What is being asked:
Look through the listing and locate every line containing the word "fills"; copy those lines.

Provided entries section start

/-! Executing one instruction for a strand. -/

/-- The state that a meaning answers. -/
def resState (r : Res) (s : State) : State :=
  match r with
  | .next s => s
  | _ => s

/-- A strand of the core has filled an issue slot (03 R48, 17 R303). -/
def State.counted (s : State) (c n : Nat) (u : FuncUnit) : State :=
  s.modCore c fun k =>
    { k with issued := k.issued + 1, slots := k.slots ++ [(n, u)], recent := n :: k.recent.filter (· ≠ n) }

/-- Whether a strand has executed what it was given: it did not block. -/
def State.went (s : State) (c n : Nat) : Bool := (s.strand c n).st ≠ .blocked

/-- An instruction, the word `w`, executed for a strand: it fills an issue slot unless the strand cannot go on. -/
def State.execFor (s : State) (c n : Nat) (w : BitVec 32) (i : Instr) : Res :=
  match exec i { s with cur := ⟨c, n⟩ } with
  | .next t => .next (if t.went c n then t.counted c n (unitOf w) else { t with cur := s.cur })
  | r => r

/-- What a fetch brings in place of an instruction happens to a strand: it fills no issue slot. -/
def State.metFor (s : State) (c n : Nat) (f : State → Res) : Res :=
  match f { s with cur := ⟨c, n⟩ } with
  | .next t => .next (if t.went c n then t else { t with cur := s.cur })
  | r => r

/-! Lead streams (03 R63, R64). -/

/-- Strands of the lead's job in its cluster that wait for a lead become its followers, at its pc. -/
def State.gather (s : State) (cl : Nat) (job : BitVec 16) (pc : Word) : State :=
  let f (t : Strand) : Strand := if t.fl = .waitLead ∧ t.job = job then { t with fl := .follower, pc := pc, age := 0 } else t
  (clusterCores cl).foldl (fun s c =>
    if (s.core c).strands.any fun x => x.2.fl = .waitLead
    then s.modCore c fun k => { k with strands := k.strands.map fun x => (x.1, f x.2) } else s) s

/-- Each follower executes the instruction on its own registers; the answer says whether one blocked. -/
def State.followAll (w : BitVec 32) (i : Instr) : List (Nat × Nat) → State → State × Bool
  | [], s => (s, true)
  | (c, n) :: xs, s =>
    if (s.strand c n).fl ≠ .follower then State.followAll w i xs s
    else
      let s := resState (s.execFor c n w i) s
      if s.went c n then State.followAll w i xs s else (s, false)

/-- The instructions at which each follower computes its own next pc (03 R64). -/
def ownPc : Instr → Bool
  | .beq .. | .bne .. | .blt .. | .bge .. | .bltn .. | .bgen .. | .jr _ | .callr _ | .ret => true
  | _ => false

/-- After such an instruction, followers whose next pc differs from the lead's detach (03 R64). -/
def State.part (s : State) (i : Instr) (xs : List (Nat × Nat)) (pc : Word) : State :=
  if !ownPc i then s
  else xs.foldl (fun s x =>
    let t := s.strand x.1 x.2
    if t.fl = .follower ∧ t.pc ≠ pc then s.modStrand x.1 x.2 fun t => { t with fl := .none } else s) s

/-- The strand waits: it is BLOCKED until what it waits for has come (02 R24). -/
def State.stall (s : State) (c n : Nat) : State := s.modStrand c n fun t => { t with st := .blocked }

/-- Whether a strand has been given an instruction that it has not executed, nor will go on from: it blocks, it parks on a
translation, its trap is held. -/
def Strand.pends (t : Strand) : Bool :=
  match t.st with
  | .blocked | .parked (.xlate _) => true
  | _ => t.held.isSome

/-- A follower that has executed the instruction that it owed follows on. -/
def State.paid (s : State) (c n : Nat) : State :=
  s.modStrand c n fun t => if t.fl = .owes ∧ !t.pends then { t with fl := .follower } else t

/-- A strand executes an instruction, the word `w`; a lead does so with its followers, and only when each of them can. -/
def State.execLed (s : State) (c n : Nat) (w : BitVec 32) (i : Instr) : Res :=
  if (s.strand c n).fl ≠ .lead then
    match s.execFor c n w i with
    | .next t => .next (if (s.strand c n).fl = .owes then t.paid c n else t)
    | r => r
  else
    let g := s.gather (clusterOf c) (s.strand c n).job (s.strand c n).pc
    let xs := g.followers (clusterOf c)
    if !xs.all fun x => g.mayFollow w x.1 x.2 then .next (s.stall c n)
    else match g.execFor c n w i with
      | .next l =>
        if (l.strand c n).pends ∨ (l.strand c n).fl ≠ .lead then .next l
        else
          let (f, ok) := State.followAll w i xs l
          .next (if ok then f.part i xs (f.strand c n).pc else s.stall c n)
      | r => r

/-! Issue. -/

/-- A replay after one of its instructions has issued: every strand that executed it stays at the RPT until the body has
been replayed (08 R157). -/
def State.replayed (s : State) (c : Nat) (r : Replay) (pc : Word) : State :=
  let npc := if r.next.isSome then pc else pc + 4 + 4 * word r.body.length
  let move (s : State) (x : Nat × Nat) : State := s.modStrand x.1 x.2 fun t => { t with pc := npc }
  let xs := (s.followers (clusterOf c)).filter fun _ => (s.strand c r.slot).fl = .lead
  ((move s (c, r.slot)) |> xs.foldl move).modCore c fun k => { k with replay := r.next }

/-- The next instruction of a replay issues. -/
def State.issueReplay (s : State) (c n : Nat) (r : Replay) : Res :=
  match r.instr with
  | none => .next s
  | some i =>
    match s.execLed c n (r.body.getD r.j 0) i with
    | .next t => .next (if t.went c n then t.replayed c r (s.strand c n).pc else t)
    | x => x

/-- The word at the strand's pc is fetched and executed (08 R159; 09 R178; 20 R344). A pc that is not aligned, which only
ERET can leave, traps as a jump to it does (18 R313). -/
def State.issueFetch (s : State) (c n : Nat) : Res :=
  let t := s.strand c n
  if t.pc.toNat % 4 ≠ 0 then s.metFor c n (execFetchFault (Cause.badAddr.setWidth 6) t.pc)
  else match s.fetch (s.party c t.job t.sup) t.pc with
  | .bad s e => s.metFor c n (execFetchFault (e.setWidth 6) t.pc)
  | .invalid s e p => s.metFor c n fun s => .next (s.invalidAt e p t.pc)
  | .ok s w =>
    match decode w with
    | .error _ => s.metFor c n (execIllegalInstruction w)
    | .ok i => if s.mustWait c n w then .next (s.stall c n) else s.execLed c n w i

/-- What is left of a replay goes on in the core's sequencer buffer (03 R63). -/
def State.resumeReplay (s : State) (c n : Nat) (r : Replay) : Res :=
  ((s.modStrand c n fun t => { t with rest := none }).modCore c fun k => { k with replay := some r }).issueReplay c n r

/-- A strand goes on: a trap held for it is taken, then an asynchronous one (18 R312), else its next instruction is
executed. It is BLOCKED where it must wait. -/
def State.runNext (s : State) (c n : Nat) : Res :=
  let t := s.strand c n
  match t.held with
  | some (i, epc) => .next ((s.modStrand c n fun t => { t with held := none }).takeTrap c n i epc)
  | none =>
    if (s.nextAsync c n).isSome then .next (s.takeAsync c n)
    else if t.windowOver then .next (s.stall c n)
    else match (s.core c).replay, t.rest with
      | some r, none => if r.slot = n then s.issueReplay c n r else s.issueFetch c n
      | some _, some _ => .next (s.stall c n)
      | none, some r => s.resumeReplay c n r
      | none, none => s.issueFetch c n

Provided entries section end

Output for this task:
/-- An instruction, the word `w`, executed for a strand: it fills an issue slot unless the strand cannot go on. -/
/-- What a fetch brings in place of an instruction happens to a strand: it fills no issue slot. -/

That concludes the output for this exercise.